The antileukemic effect of MAs, alone or in combination with chemotherapeutic drugs, was then evaluated in vivo, in both AML (HL60-luc2) and ALL (REH) mouse models. Details of both models are given in Supplementary Information. Cla decreased the AML burden compared to both untreated and Cyt-treated mice (Figure 1e, see also the median values of c.p.m. for each treatment group at different time points, in the right panel). Er reduced both bone marrow (BM) engraftment and PB invasion of ALL cells (Figure 1f), similarly to what was obtained with E4031 (Supplementary Figure S6).

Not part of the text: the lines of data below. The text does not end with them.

theorem gfxDispatch_keep {vv qq s r fx grid len} (h_s : Keep vv qq s) :
    Keep vv qq (State.gfxDispatch s r fx grid len) := by
  delta State.gfxDispatch
  exact gfxPassEnd_keep h_s (fun t1 x3 h2 => Keep.ite (gfxWork_keep (count_keep h2) (fun t4 x6 h5 => gfxNext_keep h5)) (gfxNext_keep h2))

theorem gfxDraw_keep {vv qq s r fx n len} (h_s : Keep vv qq s) :
    Keep vv qq (State.gfxDraw s r fx n len) := by
  delta State.gfxDraw
  exact Keep.ite (gfxBad_keep h_s) (gfxWork_keep (count_keep h_s) (fun t1 x3 h2 => gfxNext_keep h2))

theorem gfxHold_keep {vv qq s r phase ctxState} (h_s : Keep vv qq s) :
    Keep vv qq (State.gfxHold s r phase ctxState) := by
  delta State.gfxHold
  extract_lets t_1 u_2
  have h_t_1 : Keep vv qq t_1 := by
      unfold t_1
      exact wr_keep (setGfx_keep h_s)
  clear_value t_1
  exact gfxShow_keep (Keep.upd h_t_1)

theorem gfxKill_keep {vv qq s e} (h_s : Keep vv qq s) :
    Keep vv qq (State.gfxKill s e) := by
  delta State.gfxKill
  split
  · exact h_s
  · exact Keep.ite h_s (gfxFault_keep (raise_keep h_s))

theorem gfxLoad_keep {vv qq s r a n k} (h_s : Keep vv qq s) (h_k : ∀ y0, Keep vv qq y0 → Keep vv qq (k y0)) :
    Keep vv qq (State.gfxLoad s r a n k) := by
  delta State.gfxLoad
  split
  · exact gfxAccess_keep h_s
  · exact h_k _ (gfxRead_keep h_s)

theorem gfxPacket_keep {vv qq s e op sub k} (h_s : Keep vv qq s) (h_k : ∀ y0 y1 y2, Keep vv qq y0 → Keep vv qq (k y0 y1 y2)) :
    Keep vv qq (State.gfxPacket s e op sub k) := by
  delta State.gfxPacket
  split
  · exact h_s
  · exact Keep.ite h_s (by
        extract_lets a_6 h_7 len_8 w1_9 n_10
        split
        · exact gfxAccess_keep h_s
        · exact Keep.ite (gfxBad_keep (gfxRead_keep h_s)) (Keep.ite h_s (by
              split
              · exact gfxAccess_keep h_s
              · exact h_k _ _ _ (gfxRead_keep h_s))))

theorem gfxPreempt_keep {vv qq s e} (h_s : Keep vv qq s) :
    Keep vv qq (State.gfxPreempt s e) := by
  delta State.gfxPreempt
  split
  · exact h_s
  · exact Keep.ite h_s (gfxHold_keep h_s)

theorem gfxStamp_keep {vv qq s e sub} (h_s : Keep vv qq s) :
    Keep vv qq (State.gfxStamp s e sub) := by
  delta State.gfxStamp
  exact gfxPacket_keep h_s (fun t1 x3 x4 h2 => by
      extract_lets a_5
      exact Keep.ite (gfxBad_keep h2) (gfxStores_keep h2 (fun t6 x8 h7 => gfxNext_keep h7)))

theorem gfxState_keep {vv qq s e sub} (h_s : Keep vv qq s) :
    Keep vv qq (State.gfxState s e sub) := by
  delta State.gfxState
  exact gfxPacket_keep h_s (fun t1 x3 x4 h2 => gfxNext_keep h2)

theorem execCompositorPreempt_keep {vv qq e us stuck s} (h_s : Keep vv qq s) :
    KeepN vv qq (execCompositorPreempt e us stuck s) := by
  delta execCompositorPreempt
  exact KeepN.next (by
      split
      · exact h_s
      · extract_lets s0_6 late_7 s1_8 s2_9 s3_10
        have h_s0_6 : Keep vv qq s0_6 := by
            unfold s0_6
            exact gfxBegin_keep h_s
        have h_late_7 : ∀ y0 y1, Keep vv qq y0 → Keep vv qq (late_7 y0 y1) := by
            intro t11 x13 h12
            unfold late_7
            exact Keep.ite (gfxKill_keep h12) h12
        have h_s1_8 : Keep vv qq s1_8 := by
            unfold s1_8
            exact count_keep (gfxPreempt_keep (gfxPreempt_keep (h_late_7 _ _ (h_late_7 _ _ h_s0_6))))
        have h_s2_9 : Keep vv qq s2_9 := by
            unfold s2_9
            exact gfxBegin_keep (startJob_keep h_s1_8)
        have h_s3_10 : Keep vv qq s3_10 := by
            unfold s3_10
            exact wr_keep h_s2_9
        clear_value s0_6 late_7 s1_8 s2_9 s3_10
        exact Keep.ite h_s (Keep.ite (eventPage_keep (raise_keep (count_keep h_s3_10))) h_s3_10))

theorem execGfxBarrier_keep {vv qq e s} (h_s : Keep vv qq s) :
    KeepN vv qq (execGfxBarrier e s) := by
  delta execGfxBarrier
  exact KeepN.next (gfxPacket_keep h_s (fun t1 x3 x4 h2 => Keep.ite (gfxBad_keep h2) (gfxFlush_keep h2 (fun t5 x7 h6 => gfxNext_keep h6))))

theorem execGfxBindIndex_keep {vv qq e s} (h_s : Keep vv qq s) :
    KeepN vv qq (execGfxBindIndex e s) := by
  delta execGfxBindIndex
  exact KeepN.next (gfxPacket_keep h_s (fun t1 x3 x4 h2 => Keep.ite (gfxBad_keep h2) (gfxNext_keep h2)))

theorem execGfxBindPipeline_keep {vv qq e s} (h_s : Keep vv qq s) :
    KeepN vv qq (execGfxBindPipeline e s) := by
  delta execGfxBindPipeline
  exact KeepN.next (gfxPacket_keep h_s (fun t1 x3 x4 h2 => by
      extract_lets a_5
      exact Keep.ite (gfxBad_keep h2) (gfxLoad_keep h2 (fun t6 h7 => Keep.ite (gfxBad_keep h7) (Keep.ite (gfxReject_keep (count_keep h7)) (gfxNext_keep h7))))))

theorem execGfxBindPush_keep {vv qq e s} (h_s : Keep vv qq s) :
    KeepN vv qq (execGfxBindPush e s) := by
  delta execGfxBindPush
  exact KeepN.next (gfxPacket_keep h_s (fun t1 x3 x4 h2 => by
      extract_lets off_5 n_6
      exact Keep.ite (gfxBad_keep h2) (gfxNext_keep h2)))

theorem execGfxBindSet_keep {vv qq e s} (h_s : Keep vv qq s) :
    KeepN vv qq (execGfxBindSet e s) := by
  delta execGfxBindSet
  exact KeepN.next (gfxPacket_keep h_s (fun t1 x3 x4 h2 => Keep.ite (gfxBad_keep h2) (gfxNext_keep h2)))

theorem execGfxBindVertex_keep {vv qq e s} (h_s : Keep vv qq s) :
    KeepN vv qq (execGfxBindVertex e s) := by
  delta execGfxBindVertex
  exact KeepN.next (gfxPacket_keep h_s (fun t1 x3 x4 h2 => by
      extract_lets n_5 f_6
      exact Keep.ite (gfxBad_keep h2) (gfxNext_keep h2)))

theorem execGfxCtxFault_keep {vv qq e cause code addr s} (h_s : Keep vv qq s) :
    KeepN vv qq (execGfxCtxFault e cause code addr s) := by
  delta execGfxCtxFault
  exact KeepN.next (by
      split
      · exact h_s
      · exact Keep.ite h_s (by
            extract_lets t_6
            have h_t_6 : Keep vv qq t_6 := by
                unfold t_6
                exact Keep.ite (memRecord_keep h_s) h_s
            clear_value t_6
            exact gfxFault_keep h_t_6))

Either MAs were then tested in combination with chemotherapeutic drugs: mice injected with HL60 AML cells were treated with Cla and Cyt, whereas mice injected with REH ALL cells (notoriously resistant to corticosteroids11) were treated with Er and the corticosteroid dexamethasone (Dexa). Combination treatment of Cla with Cyt significantly increased the overall survival of HL60-luc2 injected mice compared with control group (P=0.0024; Figure 1g). Combination treatment of Er with Dexa improved overall survival, (Figure 1h), reduced BM engraftment and roughly abolished PB leukemia burden compared with Dexa treatment (inset to Figure 1h).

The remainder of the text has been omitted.